日本は本土決戦にむけ、大動員を進めていた。結果、終戦の時点で内地には四三〇万人を超える陸海軍将兵が展開していた。外地には軍民あわせて七〇〇万人がいた。
戦争が終われば復員が始まる。 ただし外地のほうは輸送手段の確保に時間がかかる。復員はまず八月下旬、内地の部隊から始まった。特別列車が仕立てられ、各地の駅は連日、復員者であふれた。
 そのさなかの八月二八日には米軍の先遣隊が、次いで三〇日にマッカーサー連合国軍最高司令官が厚木飛行場に降り立った。飛行場は終戦直後の叛乱のために航空機の残骸があちこちに散らばっており、民間会社の手伝いで何とか片付けられていた。
 日本の陸上では急速に「戦後」へ移行していく。対して海では、交通を寸断する機雷の脅威が健在だった。玉音放送の日から八月いっぱいの半月間で大小二八隻が触雷し、うち十四隻が沈没した。
 また二四日には舞鶴港の目前で、乗客四〇〇〇人を乗せて釜山へ向かおうとする海軍輸送船「浮島丸」が爆発、沈没した。敗戦直後の混乱があり、また事故の大きさが現地の情報を錯綜させ、詳しい検証はできなかったが、死亡と不明者を合わせて二〇〇〇人を超えると推定された。
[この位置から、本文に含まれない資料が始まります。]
-- ==== Sys2Proof/Machine/StartUp.lean ====
section
/-! DEFINITION. Resets, the phases of start-up, READY, and the end of the wake warm-up (R165 to R171). -/
namespace Sys2Proof.Machine

/-! ## RESET (R165) -/

/-- The cause a reset is treated as: one that falls in the SETTLE of a POWER_ON start-up is POWER_ON (R165). -/
def effectiveCause (s : State) (c : ResetCause) : ResetCause :=
  if s.power.phase = .settle ∧ s.power.cause = .powerOn then .powerOn else c

/-- RESET (R165). A POWER_ON leaves common memory undefined (log 4); the others leave it as it was (R167), the
header's mast-up-at-reset byte too, up to the end of SETTLE (log 66). The queue, ANEMO_OK and the switch contacts
are not the module's to reset. -/
def execReset (c : ResetCause) (s : State) : Host.Outcome State Fault Refusal :=
  let cause := effectiveCause s c
  .next (State.afterReset cause s.pending (if cause = .powerOn then [] else s.mem) s.wind.anemoOk s.axes.contacts)

/-! ## SETTLE_END (R166, R167) -/

/-- The fields that a POWER_ON writes into common memory: owners HOST, in_use 0, packages EMPTY (R167). -/
def powerOnFields : List (Nat × List Byte) :=
  allSlots.map (fun n => (slotAddr n, [0])) ++ ((List.range 32).map (fun n => (siteAddr n, [0])) ++
    (List.range 4).map (fun n => (packageAddr n, [0])))

/-- Common memory is initialised after a POWER_ON alone (R167). -/
def initMemory (s : State) : State :=
  if s.power.cause = .powerOn then s.withMem (writeFields s.mem powerOnFields) else s

/-- The slots whose owner reads PART (R167). -/
def partSlots (s : State) : List Slot := allSlots.filter (fun n => slotOwner s.mem n == 1)

/-- The whole header is written, with sequence 0 (R162). -/
def writeHeader (s : State) : State :=
  (s.withMem (writeFields s.mem (wholeHeader s))).withBoard { s.board with headerSeq := 0 }

/-- The end of SETTLE (R166). -/
def settleEnded (s : State) (lines : Lines) (strap : Bool) : State :=
  let s1 := initMemory ((s.withIlk { s.ilk with lines := lines }).withWind { s.wind with fleetLock := strap })
  let s2 := s1.withPower { s1.power with resetSet := partSlots s1, phase := .warmUp }
  let s3 := writeGeneration ((writeHeader s2).withTelem Telemetry.reset) 0
  if telemetryEnabled s3 then startPage s3 else s3

/-- SETTLE_END (R166). -/
def execSettleEnd (lines : Lines) (strap : Bool) (s : State) : Host.Outcome State Fault Refusal :=
  .next (if s.power.phase = .settle then settleEnded s lines strap else s)

/-! ## WARM_UP_END (R166) -/

/-- WARM_UP_END (R166): its 2 s have passed; a reading may have ended the phase before (log 59). -/
def execWarmUpEnd (s : State) : Host.Outcome State Fault Refusal :=
  .next (if s.power.phase = .warmUp then updateHeader s (warmUpEnded s) else s)

/-! ## READY (R169) -/

/-- The mast goal at READY (R1). -/
def readyGoal (s : State) : Int := if s.axes.mast.encValid then adoptedHeight (extension s) else 0

/-- Whether READY chooses NORMAL (R169, step 3). -/
def readyNormal (s : State) : Bool := s.ctl.mastState == .nested && s.ctl.dishState == .stowed

/-- The mode at READY, with MAST_UP_AT_RESET (R168, R169). -/
def readyMode (s : State) : State :=
  let s1 := s.withMode (if readyNormal s then .normal else .recovery)
  s1.withPower { s1.power with mastUpAtReset := !readyNormal s, phase := .done }

/-- The slots of the reset set are completed RESET (R169, step 4). -/
def returnSlots (s : State) : State :=
  let s1 := s.power.resetSet.foldl (fun t n => refuse t n .reset) s
  s1.withPower { s1.power with slotsReturned := s.power.resetSet, resetSet := [] }

/-- READY (R169), in the order of its steps. -/
def readyEvent (s : State) (pulses : Nat) : State :=
  let s1 := readyStates (endPriming s pulses)
  let s2 := readyHalted (readyMode (s1.withMastGoal (readyGoal s1)))
  let s3 := takeAll (signalReady (returnSlots s2))
  recomputeEff (startLevel s3)

/-- READY (R169). -/
def execReady (pulses : Nat) (s : State) : Host.Outcome State Fault Refusal :=
  .next (if s.power.phase = .priming then endEvent s (readyEvent s pulses) else s)

/-! ## WAKE_WARM_UP_END (R171) -/

/-- One encoder at the end of the wake warm-up. -/
def wakeAxis (s : State) (a : Axis) (v : Option Int) : State :=
  match v with
  | some p => putReading s a p
  | none =>
    dropRequest ((reportFault s (.sensor (.axis a))).withAxis a { s.axis a with encValid := false, phase := .faulted }) a

/-- The sensors are read (R171, step 1), in the order MAST, PAN, TILT, POL, INCL (log 70). -/
def wakeSensors (s : State) (r : WakeReadings) : State :=
  let s1 := wakeAxis (wakeAxis (wakeAxis (wakeAxis s .mast r.mast) .pan r.pan) .tilt r.tilt) .pol r.pol
  if r.incl.valid then takeAttitude s1 r.incl
  else reportFault (s1.withIlk { s1.ilk with inclValid := false }) (.sensor .incl)

/-- The mode after a wake (R171, step 3): a FAILED dish has its goal set to NONE, a FAILED mast enters HALTED. -/
def wakeMode (s : State) : State :=
  let s1 := (s.withMode .normal).withPower { s.power with standby := .awake }
  readyHalted (if s1.ctl.dishState = .failed then writeDishGoal s1 .none else s1)

/-- A dish found outside the stow window with a dish goal of STOW is driven back (R171). -/
def wakeDish (s : State) : State :=
  if s.stance.dishGoal = .stow ∧ s.ctl.dishState = .parked then pursueDish s else s

/-- Telemetry resumes at once if enabled (R163). -/
def wakeTelemetry (s : State) : State := if telemetryEnabled s then startPage s else s

/-- The end of the wake warm-up (R171), in the order of its steps. -/
def wakeEvent (s : State) (r : WakeReadings) : State :=
  let s1 := wakeMode (readyStates (wakeSensors s r))
  let s2 := startLevel (takeAll (signalReady s1))
  wakeDish (recomputeIssuing s2)

/-- WAKE_WARM_UP_END (R171). -/
def execWakeWarmUpEnd (r : WakeReadings) (s : State) : Host.Outcome State Fault Refusal :=
  .next (if s.power.standby = .waking then wakeTelemetry (endEvent s (wakeEvent s r)) else s)

end Sys2Proof.Machine
end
乗客のほとんどは、徴用を解かれて故郷へ帰る朝鮮人労働者とその家族。事故原因は触雷の可能性が濃厚だった。
 掃海は一刻を争うことが明白となった。だが九月一日、海軍省は掃海の拡充ではなく中断を決定する。占領軍の指示を待つ、という理由だった。松原は腹立ちまぎれに数本の鉛筆をへし折ったが、掃海計画の立案に加わるよう正式に命ぜられ、気持ちを入れ替えた。
「貴様は口が悪い。ほかの職員とうまくやれるか心配である」
 上司の村上八郎課長は、松原にそう言った。五十路手前の大佐で、海軍内では機雷のエキスパートとして名高い。ただし陸上勤務が長く、潮気ゆたかな海軍将校というより技術部門の責任者らしい理知的な雰囲気を持つ。
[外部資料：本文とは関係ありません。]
/-! ## What ends with an event (R7, R15 to R17, R25, R45, R87, R90 to R93, R148) -/

/-- What an event may bring about once its own rule has acted, and that its end does: before READY and in standby only the
header write, from READY on three passes over the parts below, in the model's order (log 67). A mast whose move has ended
is NESTED or HELD, takes the goal that waited for its rest (within 0 to 15,000; below the nest height it takes an aimed
dish goal to NONE after HALT and the entry into HALTED: the model's choices, logs 61 and 49), and is driven again by a
recompute; so does a change of the stow status. A dish at rest that was stopped short is STOWED or PARKED, or after the
downward nest crossing NEST_WAIT or on its way again; one SLEWING on its targets has arrived. That one STOWING, one SLEWING
off its targets and one PEAKING with no search are STOWED or PARKED is the model's inference (log 21, DEDUCED). RAISE and
LOWER complete at rest within 20 mm of an effective target not held at the nest, a rest that HOLD_LINE made too (the
model's choice, log 69), with CEILING_LIMITED where the ceiling is below the goal, STOW at NESTED and STOWED, in
FORCED_STOW a LOWER at its height. A dish arrived at its site is ON_SOLUTION, completes the AIM without peak-after, and
starts the pending search, or the touch-up due; one at its POINT is PARKED and completes it. Forced
stow ends in NORMAL at NESTED and STOWED with STOW_LINE inactive, and in HALTED where a FAILED dish lets it go no further,
also where HOLD_LINE stopped its stow (log 64, the model's choice). HALTED leaves a dish goal of NONE, nothing upward due,
and the mast goal at the extension, with no waiting axis granted in between (log 10, the model's choice). A quiesce cut
short answers its SWAP and keeps the stance; in NORMAL the mast's target and then the dish's are issued again, a dish on
its solution left as it is (log 22, the model's inference). One complete saves the stance, ends the stance commands
SWAPPED_OUT, and makes the snapshot live, its goal NONE where its site cannot be served. -/
def Obligations.EventEnds : Prop :=
  (∀ before s : State, endEvent before s = updateHeader before (settle s) ∧ (running s = false → settle s = s) ∧
    (running s = true → settle s = settleOnce (settleOnce (settleOnce s))) ∧
    settleOnce s = quiesceEnd (resumeStance (forcedStowEnd (completeOpen (judgeTriggers
      (searchPass (dishRest (stowStatusPass (mastRest s))))))))) ∧
  (∀ s : State,
    let m := s.axes.mast
    let moved := s.ctl.mastState = .rising ∨ s.ctl.mastState = .descending
    let v := if moved then s.withCtl { s.ctl with mastState := if extension s ≤ 20 then .nested else .held } else s
    let status := s.withCtl { s.ctl with stowStatus := inWindow s }
    (m.inMove = true → mastRest s = s) ∧
    (m.phase = .atRest → moved ∨ s.ctl.goalAtRest ≠ none → mastRest s = recomputeIssuing (fixGoal v)) ∧
    (m.phase = .atRest → ¬ moved → s.ctl.goalAtRest = none → mastRest s = s) ∧
    (m.phase = .faulted → s.ctl.goalAtRest ≠ none → mastRest s = recomputeEff (fixGoal s)) ∧
    (m.phase = .faulted → s.ctl.goalAtRest = none → mastRest s = s) ∧
    (s.ctl.goalAtRest = none → fixGoal s = s) ∧
    (∀ why, s.ctl.goalAtRest = some why →
      let h := max 0 (min 15000 (if why = .halted ∧ m.encValid = false then m.lastValid else extension s))
      let low := h < 1500 ∧ s.stance.dishGoal.aimed = true
      let u := fixGoal s
      (¬ low → u = (s.withStance { s.stance with mastGoal := h }).withCtl { s.ctl with goalAtRest := none }) ∧
      (low → u.stance.mastGoal = h ∧ u.stance.peakPending = false ∧ u.level.search = none ∧
        (why ≠ .overhead → u.stance.dishGoal = .none) ∧
        (why = .overhead → s.axes.tripped = Switches.clear → u.stance.dishGoal = .stow))) ∧
    (inWindow s = s.ctl.stowStatus → stowStatusPass s = s) ∧
    (inWindow s ≠ s.ctl.stowStatus → stowStatusPass s = recomputeEff status)) ∧
  (∀ s : State,
    let turned := fun d : DishState =>
      (s.withCtl { s.ctl with dishState := d, dishShort := none }).withLevel { s.level with watch := none }
    let standing := turned (if inWindow s = true then .stowed else .parked)
    let d := s.ctl.dishState
    let there := ∀ a, a ≠ .mast → near a (s.axis a).target (s.axis a).position = true
    (dishAtRest s = false ∨ d = .failed → dishRest s = s) ∧
    (dishAtRest s = true → d ≠ .failed →
      (s.ctl.dishShort = some .stop → dishRest s = standing) ∧
      (s.ctl.dishShort = some .nest → extension s < 1500 → dishRest s = turned .nestWait) ∧
      (s.ctl.dishShort = some .nest → 1500 ≤ extension s →
        dishRest s = pursueDish (s.withCtl { s.ctl with dishShort := none })) ∧
      (s.ctl.dishShort = none →
        (d = .stowing → dishRest s = standing) ∧ (d = .slewing → there → dishRest s = arriveDish s) ∧
        (d = .slewing → ¬ there → dishRest s = standing) ∧
        (d = .peaking → s.level.search = none → dishRest s = standing) ∧
        (d = .peaking → s.level.search ≠ none → dishRest s = s) ∧
        (d ≠ .stowing → d ≠ .slewing → d ≠ .peaking → dishRest s = s) ∧
        (s.stance.dishGoal.aimed = false → arriveDish s = standing)))) ∧
  (∀ s : State,
    let v := s.withCtl { s.ctl with resumeDue := false }
    let w := recomputeIssuing v
    let again := canIssue w = true ∧ w.ctl.dishState ≠ .failed
    (s.ctl.resumeDue = false → resumeStance s = s) ∧
    (s.ctl.resumeDue = true → s.ctl.mode ≠ .normal → resumeStance s = v) ∧
    (s.ctl.resumeDue = true → s.ctl.mode = .normal →
      (again → resumeStance s = reissueDish w) ∧ (¬ again → resumeStance s = w))) ∧
  (∀ s : State, Sound s → s.swap.phase = .idle →
    let rest := (s.ctl.mastState = .nested ∨ s.ctl.mastState = .held) ∧ s.axes.mast.inMove = false
    let height := rest ∧ (s.ctl.effTarget - extension s).natAbs ≤ 20 ∧ heldAtNest s = false
    let short := s.ctl.effTarget < s.stance.mastGoal ∧ effCeiling s < s.stance.mastGoal
    let ends := fun c : OpenCommand => decide (
      (s.ctl.mode = .normal ∧ (ofKinds [.raise, .lower] c = true ∧ height ∨
        c.kind = .stow ∧ s.ctl.mastState = .nested ∧ s.ctl.dishState = .stowed)) ∨
      (s.ctl.mode = .forcedStow ∧ c.kind = .lower ∧
        (rest ∧ extension s ≤ c.height ∨ s.ctl.mastState = .nested)))
    let u := completeOpen s
    Ended s u ends .ok ∧ u.board.openSet = s.board.openSet.filter (fun c => !ends c) ∧ u.stance = s.stance ∧
    u.ctl = s.ctl ∧ u.geo = s.geo ∧ u.level = s.level ∧ sameDrives s u ∧
    ∀ c ∈ s.board.openSet, ofKinds [.raise, .lower] c = true → s.ctl.mode = .normal → height →
      read8 u.mem (slotAddr c.slot + 5) = ({ c.warnings with
        ceilingLimited := c.warnings.ceilingLimited || decide short } : Warnings).toByte) ∧
  (∀ s : State, s.swap.phase = .quiesce → completeOpen s = s) ∧
  (∀ s : State, Sound s → s.stance.dishGoal = .site →
    let ends := fun c : OpenCommand => c.kind == .aim && !c.peakAfter
    ∃ u, u.ctl = { s.ctl with dishState := .onSolution, touchUpMark := false } ∧ u.stance = s.stance ∧
      u.geo = s.geo ∧ sameDrives s u ∧ Ended s u ends .ok ∧
      u.board.openSet = s.board.openSet.filter (fun c => !ends c) ∧
      arriveDish s = (if s.stance.peakPending then startSearch u .full
        else if s.ctl.touchUpMark && (s.stance.watch && (liveEntry s).trim.valid) then startSearch u .touchUp else u)) ∧
  (∀ (s : State) (t : Targets), Sound s → s.stance.dishGoal = .point t →
    let u := arriveDish s
    u.ctl = { s.ctl with dishState := .parked, touchUpMark := false } ∧ u.stance = s.stance ∧ u.geo = s.geo ∧
      sameDrives s u ∧ Ended s u (ofKinds [.point]) .ok ∧
      u.board.openSet = s.board.openSet.filter (fun c => !ofKinds [.point] c)) ∧
  (∀ s : State, Sound s → s.ctl.mode = .forcedStow →
    let done := s.ctl.mastState = .nested ∧ s.ctl.dishState = .stowed ∧ s.ilk.lines.stow = false
    let stuck := s.ctl.dishState = .failed ∧ dishAtRest s = true ∧ s.axes.mast.inMove = false ∧
      (s.ctl.effTarget - extension s).natAbs ≤ 20
    (done → ∃ u, forcedStowEnd s = recomputeEff u ∧ u.ctl = { s.ctl with mode := .normal } ∧ u.stance = s.stance ∧
      u.geo = s.geo ∧ sameDrives s u ∧ Ended s u (ofKinds [.stow]) .ok ∧
      u.board.openSet = s.board.openSet.filter (fun c => !ofKinds [.stow] c)) ∧
    (¬ done → stuck → forcedStowEnd s = enterHalted s) ∧ (¬ done → ¬ stuck → forcedStowEnd s = s)) ∧
  (∀ s : State, Sound s → requestsSound s →
    let u := enterHalted s
    u.ctl.mode = .halted ∧ u.ctl.returnMode = (if s.ctl.mode = .recovery then .recovery else .normal) ∧
    u.stance.dishGoal = .none ∧ u.stance.peakPending = false ∧ u.stance.site = s.stance.site ∧ u.swap.phase = .idle ∧
    u.level.search = none ∧ (s.axes.mast.phase ≠ .waiting → u.axes.mast = s.axes.mast) ∧
    (∀ a, a ≠ .mast → controlledStopMade s u a) ∧
    (s.axes.mast.everValid = true → s.axes.mast.inMove = false →
      u.stance.mastGoal = max 0 (min 15000 (if s.axes.mast.encValid then extension s else s.axes.mast.lastValid))) ∧
    u.ctl.upwardDue = false ∧
    (s.axes.mast.everValid = true → s.axes.mast.inMove = true →
      u.ctl.goalAtRest = some .halted ∧ u.stance.mastGoal = s.stance.mastGoal) ∧
    (s.axes.mast.everValid = false → u.ctl.goalOnReturn = true ∧ u.stance.mastGoal = s.stance.mastGoal) ∧
    (∀ c ∈ s.board.openSet, ofKinds stanceKinds c = true → Answered u c.slot 18) ∧
    ∀ c ∈ u.board.openSet, ofKinds stanceKinds c = false) ∧
  (∀ (s : State) (code : Code), (s.swap.phase = .idle → swapEarlyEnd s code = s) ∧
    (s.swap.phase = .quiesce → Memory.wf s.mem = true →
      let u := swapEarlyEnd s code
      Answered u s.swap.slot code.toNat ∧ u.swap = { s.swap with phase := .idle } ∧ u.stance = s.stance ∧
      u.ctl = { s.ctl with resumeDue := true } ∧ u.axes = s.axes ∧
      u.level = (if s.ctl.dishState = .locked ∧ s.stance.watch = true then { s.level with watch := some 0 }
        else s.level) ∧
      u.board.openSet = s.board.openSet.filter (fun c => c.slot != s.swap.slot) ∧
      ∀ a, ¬ resultByte s.swap.slot a → read8 u.mem a = read8 s.mem a)) ∧
  (∀ s : State, Sound s → s.swap.phase = .quiesce → s.swap.number < 4 →
    (∀ c ∈ s.board.openSet, c.slot = s.swap.slot → c.kind = .swap) →
    let p := s.swap.snapshot
    let refused := p.dishGoal = 2 ∧ (aimCheck s p.site).isSome = true
    let stance := p.stance
    (allQuiet s = false → quiesceEnd s = s) ∧
    (allQuiet s = true → ∃ u, quiesceEnd s = driveStance u ∧ u.swap = { s.swap with phase := .idle } ∧
      u.stance = (if refused then { stance with dishGoal := .none, peakPending := false } else stance) ∧
      readBytes u.mem (packageAddr s.swap.number) 128 = packageBytes s.stance (outgoingTrim s) s.geo.fixGen ∧
      Answered u s.swap.slot 0 ∧ readU8 u.mem (slotAddr s.swap.slot + 40) = siteByte s.stance.site ∧
      (∀ c ∈ s.board.openSet, ofKinds stanceKinds c = true → Answered u c.slot 17) ∧
      (∀ c ∈ u.board.openSet, ofKinds stanceKinds c = false) ∧ u.ctl.goalAtRest = none ∧ u.level.watch = none ∧
      u.ctl.touchUpMark = false ∧ u.ctl.signalLost = false ∧ u.ctl.mode = s.ctl.mode ∧ u.axes = s.axes ∧
      u.geo.fix = s.geo.fix))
「そうおっしゃる課長は、近ごろ顔色がお悪いようですが」
「持病の胃がよくないのだ。きみも、あまり私を悩ませんでくれよ」
「もしご体調が回復されたら、それはこの松原の働きのおかげと思っていただきたく」
「私の胃より機雷だ。きみはどうか」
 青い顔のまま、村上がじっと見返してきた。
「――同じ思いです。部下としては課長の健康を気遣うべき身ですが」
「よろしい。ではさっそく仕事にかかれ。きみが勝手にやっていたらしい計画の研究を、存分に生かしたまえ」
 いい上司に巡り合えた、と松原は思った。
 翌九月二日、連合国最高司令官総司令部は、はじめてとなる日本への命令「一般命令第一号」を発する。日本軍の武装解除、戦地ごとに降伏する相手国の指定などを内容とした。 また、日本国は連合国最高司令官の指示に従って機雷を除去すべし、とされた。
 海軍では残存の艦艇と重油をかき集め、復員船を送った。その月の下旬には外地からのはじめての復員船となる病院船「高砂丸」が、独立混成第五〇旅団の陸軍兵を乗せて大分に帰りつく。同旅団は飢餓と疫病ですでに四五〇〇名近くの戦病死を出しており、復員できた一六〇〇名も生死の境にあった。
 同じころ、天皇がマッカーサーを訪問した。直後に公表された写真では、現人神とあがめられたお方が、小柄な体躯をきちんとした洋式の正装に包んでおり、占領者側の元帥はくだけた軍服姿で両手をポケットに突っ込んでいた。国民は衝撃を受けた。
 一〇月六日、アメリカ第五艦隊の指揮下で掃海が再興される。待たされていた日本の掃海隊は、それまでに練り上げられた編制と計画に基づき、猛然と海に出て行った。